An important question to consider is whether the immune-endocrine relationship in EMS pathophysiology is bi-directional. It is known that hormones influence immune cell actions and immune signaling. However, a less observed relationship is the impact of immune events on sex hormone metabolism and receptor regulation. Some pathways in both normal and disease scenarios have been identified. In endometrial carcinoma, estrogen-stimulated IL-6 has been found to upregulate stromal cells’ expression of aromatase, driving forward metabolism of androgens to 17β-estradiol, resulting in a positive feedback loop of IL-6 and E2 production [136]. Both aromatase and IL-6 have roles identified in the pathophysiology of EMS [137], and given this feedback loop has been identified in other estrogen-dependent diseases, e.g., various breast cancers [138], this very feedback loop could exist in the disease. In several endocrine-dependent cancers, ERα can be activated by IL-1β and TNF-α via the IkappaB kinase-beta (IKK-β) pathway [139]. These cytokinic ER activation pathways are not well studied in EMS, though given the existing parallels between EMS and cancer, the capacity of immune signaling to activate sex steroid hormone receptors may be worth a deeper investigation.
Mutations and cancer parallels in endometriosis
Knowledge of the endometriotic microenvironment is continuously expanding with new information centered around angiogenesis, cytoarchitecture, etiology, and immune cell presence; the field is diversifying. These seemingly independent fields are all relevant to novel establishing tissues. This framework allows for parallels to be made to malignant cancerous tissues. This is not to equate EMS to cancer, but to provide an alternative perspective in analyzing endometriotic lesions through the lens of cancer research. The breadth of cancer research has made discoveries that could prove beneficial to the field of EMS research. As this school of thought has been gaining traction in the field, we hope to provide insight into the pathophysiology of EMS through this perspective.

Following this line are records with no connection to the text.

-- ==== Sys2Proof/Laws/Open.lean ====
section
/-! SUPPORT. The configuration micro-operations in a row (44_pin_lifecycle.md R163 to R165), PIN_OPEN, the acceptance of a WRITE,
and a whole micro-program outside the test mode. -/

namespace Sys2Proof.Machine

/-- A read of an upper half from the draws, as fields. -/
theorem drawUpper_spec (a : Nat) (s : State) : ∃ l n, (drawUpper a s).2 = { s with upperDraws := l, drawCount := n } :=
  ⟨_, _, drawUpper_state a s⟩

/-- The four configuration micro-operations, outside and inside the test mode alike (log 10). -/
theorem runSlots_config {s : State} {b : Binding} (hb : s.binding = some b) (hd : isRegister s.cfg b.dir = true)
    (hl : isRegister s.cfg b.lvl = true) :
    ∃ v w m l n, runSlots configSlots s = .next { s with
        dtmp := enablePin v b.off, temp := enablePin w b.off, mem := m, upperDraws := l, drawCount := n
        traceRev := .wr b.lvl (enablePin w b.off) :: .rd b.lvl w :: .wr b.dir (enablePin v b.off) :: .rd b.dir v ::
          s.traceRev } ∧
      dataHalf v = regData s.mem b.dir ∧
      (∃ m', MaskedStore b.dir (enablePin v b.off) s.mem m' ∧ dataHalf w = regData m' b.lvl ∧
        MaskedStore b.lvl (enablePin w b.off) m' m) ∧
      (Memory.wf s.mem → Memory.wf m) := by
  have hrun : runSlots configSlots s =
      andThen (execRdDir (noteMark ⟨.rdDir, none⟩ s)) fun s1 =>
      andThen (execWrDir (noteMark ⟨.wrDir, none⟩ s1)) fun s2 =>
      andThen (execRdLvl (noteMark ⟨.rdLvl, none⟩ s2)) fun s3 =>
      andThen (execWrLvlInit (noteMark ⟨.wrLvlInit, none⟩ s3)) .next := rfl
  have quiet : ∀ op t, noteMark ⟨op, none⟩ t = t := by
    intro op t
    unfold noteMark
    split
    · cases ‹_›
    · rfl
  obtain ⟨l1, n1, h1⟩ := drawUpper_spec b.dir s
  rw [hrun, quiet, execRdDir_next hb hd, h1, andThen_next, quiet]
  have hv' : dataHalf (readWord b.dir s).1 = regData s.mem b.dir := dataHalf_readWord _ _
  generalize (readWord b.dir s).1 = v at hv' ⊢
  generalize hs1 : State.setDtmp _ v = s1
  rw [execWrDir_next (s := s1) (b := b) (by rw [← hs1]; exact hb) (by rw [← hs1]; exact hd), andThen_next, quiet]
  have hd1 : s1.dtmp = v := by rw [← hs1]; rfl
  have hm1 : s1.mem = s.mem := by rw [← hs1]; rfl
  rw [hd1, hm1]
  generalize hs2 : State.emit _ (.wr b.dir (enablePin v b.off)) = s2
  have hm2 : s2.mem = storeData s.mem b.dir (maskedWrite (regData s.mem b.dir) (enablePin v b.off)) := by rw [← hs2]; rfl
  obtain ⟨l2, n2, h2⟩ := drawUpper_spec b.lvl s2
  have hb2 : s2.binding = some b := by rw [← hs2, ← hs1]; exact hb
  have hl2 : isRegister s2.cfg b.lvl = true := by rw [← hs2, ← hs1]; exact hl
  rw [execRdLvl_next hb2 hl2, h2, andThen_next, quiet]
  have hw' : dataHalf (readWord b.lvl s2).1 = regData s2.mem b.lvl := dataHalf_readWord _ _
  generalize (readWord b.lvl s2).1 = w at hw' ⊢
  generalize hs3 : State.setTemp _ w = s3
  have ht3 : s3.temp = w := by rw [← hs3]; rfl
  have hm3 : s3.mem = s2.mem := by rw [← hs3]; rfl
  rw [execWrLvlInit_next (s := s3) (b := b) (by rw [← hs3]; exact hb2) (by rw [← hs3]; exact hl2), andThen_next, ht3, hm3]
  refine ⟨v, w, storeData s2.mem b.lvl (maskedWrite (regData s2.mem b.lvl) (enablePin w b.off)), l2, n2, ?_, hv',
    ⟨s2.mem, ?_, hw', maskedStore_storeData _ _ _⟩, ?_⟩
  · simp only [← hs3, ← hs2, ← hs1, State.emit, State.setMem, State.setTemp, State.setDtmp]
  · rw [hm2]
    exact maskedStore_storeData _ _ _
  · intro hm
    refine Memory.wf_storeData ?_ _ _
    rw [hm2]
    exact Memory.wf_storeData hm _ _

/-- What the two masked writes of the configuration leave of memory: both pin bits set, everything else as before. -/
theorem config_memory {b : Binding} (hd : b.dir = b.lvl + 8) {v w : Word} {m m' m'' : Memory}
    (hv : dataHalf v = regData m b.dir) (h1 : MaskedStore b.dir (enablePin v b.off) m m')
    (hw : dataHalf w = regData m' b.lvl) (h2 : MaskedStore b.lvl (enablePin w b.off) m' m'') :
    dataHalf w = regData m b.lvl ∧ (regData m'' b.dir).getLsbD b.off = true ∧ (regData m'' b.lvl).getLsbD b.off = true ∧
      SameBitsBut b.off b.dir m m'' ∧ SameBitsBut b.off b.lvl m m'' ∧ SameOutside b.dir b.lvl m m'' := by
  have hl : regData m' b.lvl = regData m b.lvl := h1.regData_ne (by omega)
  have hdir : regData m'' b.dir = regData m' b.dir := h2.regData_ne (by omega)
  refine ⟨hw.trans hl, by rw [hdir]; exact h1.enabled, h2.enabled, ?_, ?_, ?_⟩
  · intro k hk hne
    rw [hdir]
    exact h1.sameBits (fun j hj hn => enablePin_data hv hj hn) k hk hne
  · intro k hk hne
    rw [← hl]
    exact h2.sameBits (fun j hj hn => enablePin_data hw hj hn) k hk hne
  · intro x h3 h4 h5 h6
    rw [h2.2 x h5 h6, h1.2 x h3 h4]

/-- The part of PIN_OPEN and CORE_WRITE before the micro-operations, with both acquisitions granted. -/
theorem mapPin_granted {s : State} {bank pin : Word} {x : Binding} {rest : List Bool}
    (hr : resolve s.cfg bank.toNat pin.toNat = .found x) (hs : Releasable s) (ha : s.acqDraws = true :: true :: rest) :
    mapPin bank pin s = .next (.going { s with
      binding := some x, held := heldOf (some x), acqDraws := rest
      traceRev := .acq x.lvl true :: .acq x.dir true :: ((releaseEvents s.binding).reverse ++ s.traceRev) }) := by
  exact (mapPin_found hr hs).trans (acquirePair_granted rfl (resolve_found hr).2.2.2.2.1 ha)

/-- A row of micro-programs' timed part leaves the pin low and everything else as the configuration left it. -/
theorem timed_memory {b : Binding} (hd : b.dir = b.lvl + 8) {w : Word} {m m' : Memory}
    (hm : w.getLsbD (b.off + 16) = true) (hw : ∀ k < 16, k ≠ b.off.val → w.getLsbD k = (regData m b.lvl).getLsbD k)
    (h : MaskedStore b.lvl (clearPin w b.off) m m') :
    regData m' b.dir = regData m b.dir ∧ (regData m' b.lvl).getLsbD b.off = false ∧ SameBitsBut b.off b.lvl m m' ∧
      SameOutside b.dir b.lvl m m' := by
  have hne : ¬ b.off.val + 16 = b.off.val := by omega
  have hp : (clearPin w b.off).getLsbD (b.off + 16) = true := by rw [clearPin_bit _ _ (by omega), if_neg hne, hm]
  refine ⟨h.regData_ne (by omega), ?_, h.sameBits fun k hk hn => ?_, fun x _ _ h3 h4 => h.2 x h3 h4⟩
  · rw [h.pin hp, clearPin_bit _ _ (by omega), if_pos rfl]
  · rw [clearPin_bit _ _ (by omega), if_neg hn, hw k hk hn]

/-- The whole micro-program outside the test mode: what it leaves (45_host_operations.md R185, R189). -/
theorem runSlots_mprog {s : State} {b : Binding} (q : Request) (hb : s.binding = some b) (hd : isRegister s.cfg b.dir = true)
    (hl : isRegister s.cfg b.lvl = true) (hne : b.dir = b.lvl + 8) (ht : s.testing = false) (hc : s.cfg.wf) :
    ∃ v w m l n, runSlots (mprog s.cfg q) s = .next { s with
        dtmp := enablePin v b.off, temp := clearPin (enablePin w b.off) b.off, mem := m, upperDraws := l, drawCount := n
        now := s.now + (chainSlots s.cfg q).length
        traceRev := (eventsOf b (enablePin w b.off) ((chainSlots s.cfg q).map Slot.op)).reverse ++
          .wr b.lvl (enablePin w b.off) :: .rd b.lvl w :: .wr b.dir (enablePin v b.off) :: .rd b.dir v :: s.traceRev } ∧
      dataHalf v = regData s.mem b.dir ∧ dataHalf w = regData s.mem b.lvl ∧ pinLevel m b = some false ∧
      SameBitsBut b.off b.dir s.mem m ∧ SameBitsBut b.off b.lvl s.mem m ∧ SameOutside b.dir b.lvl s.mem m ∧
      (Memory.wf s.mem → Memory.wf m) := by
  obtain ⟨v, w, m1, l, n, e1, hv, ⟨m0, hm0, hw, hm1⟩, hwf⟩ := runSlots_config hb hd hl
  obtain ⟨hw', hdon, hlon, hbd, hbl, hout⟩ := config_memory hne hv hm0 hw hm1
  have hrun : runSlots (mprog s.cfg q) s = andThen (runSlots configSlots s) (runSlots (chainSlots s.cfg q)) :=
    runList_append _ _ _ _
  rw [hrun, e1, andThen_next]
  obtain ⟨m2, e2, hm2, hwf2⟩ := runSlots_timed (s := { s with
        dtmp := enablePin v b.off, temp := enablePin w b.off, mem := m1, upperDraws := l, drawCount := n
        traceRev := .wr b.lvl (enablePin w b.off) :: .rd b.lvl w :: .wr b.dir (enablePin v b.off) :: .rd b.dir v ::
          s.traceRev }) (b := b) ⟨hb, hl⟩ ht (primsSlots_timed s.cfg (chainPrims q.pos.toNat q.r q.g q.b))
  have hcs : primsSlots s.cfg (chainPrims q.pos.toNat q.r q.g q.b) = chainSlots s.cfg q := rfl
  have htemp : tempAfter b.off (enablePin w b.off) ((chainSlots s.cfg q).map Slot.op) =
      clearPin (enablePin w b.off) b.off := tempAfter_prims hc _ _ (by simp [chainPrims])
  rw [hcs] at e2 hm2
  simp only [htemp] at e2 hm2
  have hm2 : MaskedStore b.lvl (clearPin (enablePin w b.off) b.off) m1 m2 := by
    rcases hm2 with ⟨h, -⟩ | h
    · have hx : (⟨.wrLow, some (false, s.cfg.nrst)⟩ : Slot) ∈ chainSlots s.cfg q := by
        rw [← hcs, chainPrims_slots]
        simp [resetSlots]
      cases h _ hx
    · exact h
  have hmask : (enablePin w b.off).getLsbD (b.off + 16) = true := by rw [enablePin_bit _ _ (by omega)]; simp
  obtain ⟨h3, h4, h5, h6⟩ := timed_memory hne hmask (fun k hk hn => by
    rw [enablePin_data hw' hk hn]
    exact (hbl k hk hn).symm) hm2
  refine ⟨v, w, m2, l, n, e2, hv, hw', ?_, ?_, ?_, ?_, fun h => hwf2 (hwf h)⟩
  · simp only [pinLevel, pinDriven, h3, hdon, h4, if_true]
  · intro k hk hn
    rw [h3]
    exact hbd k hk hn
  · intro k hk hn
    exact (h5 k hk hn).trans (hbl k hk hn)
  · intro x a1 a2 a3 a4
    exact (h6 x a1 a2 a3 a4).trans (hout x a1 a2 a3 a4)

/-- The whole micro-program in the test mode: the configuration accesses its registers, the chain does not (41_pulse_primitives.md
R123, log 10). -/
theorem runSlots_mprog_testing {s : State} {b : Binding} (q : Request) (hb : s.binding = some b)
    (hd : isRegister s.cfg b.dir = true) (hl : isRegister s.cfg b.lvl = true) (hne : b.dir = b.lvl + 8)
    (ht : s.testing = true) (hc : s.cfg.wf) :
    ∃ v w m l n, runSlots (mprog s.cfg q) s = .next { s with
        dtmp := enablePin v b.off, temp := clearPin (enablePin w b.off) b.off, mem := m, upperDraws := l, drawCount := n
        now := s.now + (chainSlots s.cfg q).length
        recordRev := (wave s.cfg (wireBits q.pos.toNat q.r q.g q.b)).reverse ++ s.recordRev
        traceRev := List.replicate (2 * (s.cfg.nrst - 1)) .dwell ++
          .wr b.lvl (enablePin w b.off) :: .rd b.lvl w :: .wr b.dir (enablePin v b.off) :: .rd b.dir v :: s.traceRev } ∧
      dataHalf v = regData s.mem b.dir ∧ dataHalf w = regData s.mem b.lvl ∧ pinLevel m b = some true ∧
      SameBitsBut b.off b.dir s.mem m ∧ SameBitsBut b.off b.lvl s.mem m ∧ SameOutside b.dir b.lvl s.mem m := by
  obtain ⟨v, w, m, l, n, e1, hv, ⟨m0, hm0, hw, hm1⟩, -⟩ := runSlots_config hb hd hl
  obtain ⟨hw', hdon, hlon, hbd, hbl, hout⟩ := config_memory hne hv hm0 hw hm1
  have hrun : runSlots (mprog s.cfg q) s = andThen (runSlots configSlots s) (runSlots (chainSlots s.cfg q)) :=
    runList_append _ _ _ _
  have e2 := runSlots_testing (s := { s with
        dtmp := enablePin v b.off, temp := enablePin w b.off, mem := m, upperDraws := l, drawCount := n
        traceRev := .wr b.lvl (enablePin w b.off) :: .rd b.lvl w :: .wr b.dir (enablePin v b.off) :: .rd b.dir v ::
          s.traceRev }) (b := b) hb ht (primsSlots_timed s.cfg (chainPrims q.pos.toNat q.r q.g q.b))
  have hcs : primsSlots s.cfg (chainPrims q.pos.toNat q.r q.g q.b) = chainSlots s.cfg q := rfl
  have htemp : tempAfter b.off (enablePin w b.off) ((chainSlots s.cfg q).map Slot.op) =
      clearPin (enablePin w b.off) b.off := tempAfter_prims hc _ _ (by simp [chainPrims])
  rw [chainPrims_dwells, primsSlots_marks hc, chainPrims_wave, hcs] at e2
  simp only [htemp] at e2
  rw [hrun, e1, andThen_next]
  exact ⟨v, w, m, l, n, e2, hv, hw', by simp only [pinLevel, pinDriven, hdon, hlon, if_true], hbd, hbl, hout⟩

end Sys2Proof.Machine
end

With a focus on somatic mutations and immune cell dysfunction, there may be insights into potential biomarkers and novel therapeutics for EMS.
Somatic mutations in endometriosis
Genomic studies in EMS patients typically aim to comment on disease etiology and heritability [140, 141]. One emerging topic is somatic mutations and their influence on EMS pathophysiology. Whole exome sequencing of EMS has revealed the presence of single nucleotide variations in ectopic and eutopic sites, with mutually exclusive mutations across these locations [142]. Alterations to genes supporting cell adhesion, apoptosis, and cell cycle pathways have all been identified and maintain a heterogeneous presentation across patients. These pathways have similarities with known cancer driver mutations, allowing for proliferation and metastasis of tissues. Cancer driver mutations such as AT-rich interaction domain-containing protein 1A gene (ARID1A), phosphatidylinositol-4,5-bisphosphate 3-kinase catalytic subunit alpha (PIK3CA), and Kirsten rat sarcoma virus proto-oncogene (KRAS) mutations have been found in the epithelium of EMS patients [143–145]. There is still a large debate over the role that these mutations play in the potential progression of EMS to endometrial cancers, however, even in non-cancerous lesions, such as those in DIE, these mutations are present [143]. The acquisition and interpretation of this data have been extensively reviewed elsewhere [140], however, one dimension of this discussion yet to be brought to EMS is the impact of somatic mutations on immune function. Cancer literature highlights the influence that somatic mutations can have on immune cell infiltration as well as cytotoxic capacity [146–149], thus calling us to discuss the effect of mutations in pathways beyond just the cytoarchitecture of the lesion itself.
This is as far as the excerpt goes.